((

-- ==== Sys2Proof/Machine/Dispatch.lean ====
section
/-!
DEFINITION. One arm per command: each row of spec/opcode_table.json has its meaning.
-/

namespace Sys2Proof.Machine

/-- A command's effect on everything but the queue. -/
def exec (i : Instr) (s : State) : Host.Outcome State Fault Refusal :=
  match i with
  | .identity cp => Sys2Proof.Machine.execIdentity cp s
  | .nodeIdentifier cp identifier => Sys2Proof.Machine.execNodeIdentifier cp identifier s
  | .release cp => Sys2Proof.Machine.execRelease cp s
  | .restart cp => Sys2Proof.Machine.execRestart cp s
  | .takeControl cp => Sys2Proof.Machine.execTakeControl cp s
  | .yieldControl cp => Sys2Proof.Machine.execYieldControl cp s
  | .yieldPermission cp value => Sys2Proof.Machine.execYieldPermission cp value s
  | .portSetup cp port body => Sys2Proof.Machine.execPortSetup cp port body s
  | .portStatus cp port => Sys2Proof.Machine.execPortStatus cp port s
  | .portGrade cp port => Sys2Proof.Machine.execPortGrade cp port s
  | .assignPort cp port domain => Sys2Proof.Machine.execAssignPort cp port domain s
  | .assignShelf cp shelf domain => Sys2Proof.Machine.execAssignShelf cp shelf domain s
  | .pendingPartition cp => Sys2Proof.Machine.execPendingPartition cp s
  | .applyPartition cp => Sys2Proof.Machine.execApplyPartition cp s
  | .discardPartition cp => Sys2Proof.Machine.execDiscardPartition cp s
  | .domainSetup cp domain body => Sys2Proof.Machine.execDomainSetup cp domain body s
  | .priorityList cp domain ports => Sys2Proof.Machine.execPriorityList cp domain ports s
  | .domainReport cp domain => Sys2Proof.Machine.execDomainReport cp domain s
  | .eventReport cp selector => Sys2Proof.Machine.execEventReport cp selector s
  | .eventMask cp selector mask => Sys2Proof.Machine.execEventMask cp selector mask s
  | .lineSetup cp line drive => Sys2Proof.Machine.execLineSetup cp line drive s
  | .rankingReport cp shelf => Sys2Proof.Machine.execRankingReport cp shelf s
  | .shelfReport cp shelf => Sys2Proof.Machine.execShelfReport cp shelf s
  | .changeReport cp selector => Sys2Proof.Machine.execChangeReport cp selector s
  | .queueReport cp => Sys2Proof.Machine.execQueueReport cp s
  | .pin cp shelf port => Sys2Proof.Machine.execPin cp shelf port s
  | .steer cp shelf port => Sys2Proof.Machine.execSteer cp shelf port s
  | .clearSteering cp shelf => Sys2Proof.Machine.execClearSteering cp shelf s
  | .bar cp shelf port => Sys2Proof.Machine.execBar cp shelf port s
  | .allow cp shelf port => Sys2Proof.Machine.execAllow cp shelf port s
  | .openWindow cp firstShelf lastShelf firstPort lastPort order => Sys2Proof.Machine.execOpenWindow cp firstShelf lastShelf firstPort lastPort order s
  | .writeWindow cp cells => Sys2Proof.Machine.execWriteWindow cp cells s
  | .continueWindow cp cells => Sys2Proof.Machine.execContinueWindow cp cells s
  | .exclusionRow cp shelf => Sys2Proof.Machine.execExclusionRow cp shelf s
  | .outputSetup cp shelf body => Sys2Proof.Machine.execOutputSetup cp shelf body s
  | .outputReport cp shelf => Sys2Proof.Machine.execOutputReport cp shelf s
  | .oscillatorCheck cp => Sys2Proof.Machine.execOscillatorCheck cp s
  | .oscillatorReport cp => Sys2Proof.Machine.execOscillatorReport cp s
  | .frameWrite cp bytes => Sys2Proof.Machine.execFrameWrite cp bytes s
  | .replyRead cp clocked => Sys2Proof.Machine.execReplyRead cp clocked s
  | .resync cp clocked => Sys2Proof.Machine.execResync cp clocked s
  | .statusOnlyTransaction cp opener bytes => Sys2Proof.Machine.execStatusOnlyTransaction cp opener bytes s
  | .voidTransaction cp bits => Sys2Proof.Machine.execVoidTransaction cp bits s
  | .resetAssert => Sys2Proof.Machine.execResetAssert s
  | .resetRelease pins => Sys2Proof.Machine.execResetRelease pins s
  | .powerOn pins => Sys2Proof.Machine.execPowerOn pins s
  | .activityConfirmation port => Sys2Proof.Machine.execActivityConfirmation port s
  | .activityLoss port => Sys2Proof.Machine.execActivityLoss port s
  | .measurementWindowComplete port measured => Sys2Proof.Machine.execMeasurementWindowComplete port measured s
  | .restoreTimerExpiry port => Sys2Proof.Machine.execRestoreTimerExpiry port s
  | .waiverDeadlinePasses port => Sys2Proof.Machine.execWaiverDeadlinePasses port s
  | .gradeMessage port bytes framingError => Sys2Proof.Machine.execGradeMessage port bytes framingError s
  | .collectingGapTimeout port => Sys2Proof.Machine.execCollectingGapTimeout port s
  | .gradeTimerExpiry port => Sys2Proof.Machine.execGradeTimerExpiry port s
  | .holdOffExpiry shelf => Sys2Proof.Machine.execHoldOffExpiry shelf s
  | .settleComplete shelf => Sys2Proof.Machine.execSettleComplete shelf s
  | .holdoverLimitExpiry shelf => Sys2Proof.Machine.execHoldoverLimitExpiry shelf s
  | .guardAbsent => Sys2Proof.Machine.execGuardAbsent s
  | .guardPresent => Sys2Proof.Machine.execGuardPresent s
  | .backgroundWindowComplete measured => Sys2Proof.Machine.execBackgroundWindowComplete measured s
  | .checkComplete measured => Sys2Proof.Machine.execCheckComplete measured s
  | .outputSeam shelf => Sys2Proof.Machine.execOutputSeam shelf s
  | .gradeMessageSend shelf => Sys2Proof.Machine.execGradeMessageSend shelf s
  | .gradeMessageSendEnd shelf => Sys2Proof.Machine.execGradeMessageSendEnd shelf s
  | .gradeLineByteReceived port byte framingError => Sys2Proof.Machine.execGradeLineByteReceived port byte framingError s
  | .requestReplyPlaced => Sys2Proof.Machine.execRequestReplyPlaced s
  | .learnTimeReached shelf => Sys2Proof.Machine.execLearnTimeReached shelf s

end Sys2Proof.Machine
end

))

Lines of the listing above that contain the word "body" should all be returned.

  | .portSetup cp port body => Sys2Proof.Machine.execPortSetup cp port body s
  | .domainSetup cp domain body => Sys2Proof.Machine.execDomainSetup cp domain body s
  | .outputSetup cp shelf body => Sys2Proof.Machine.execOutputSetup cp shelf body s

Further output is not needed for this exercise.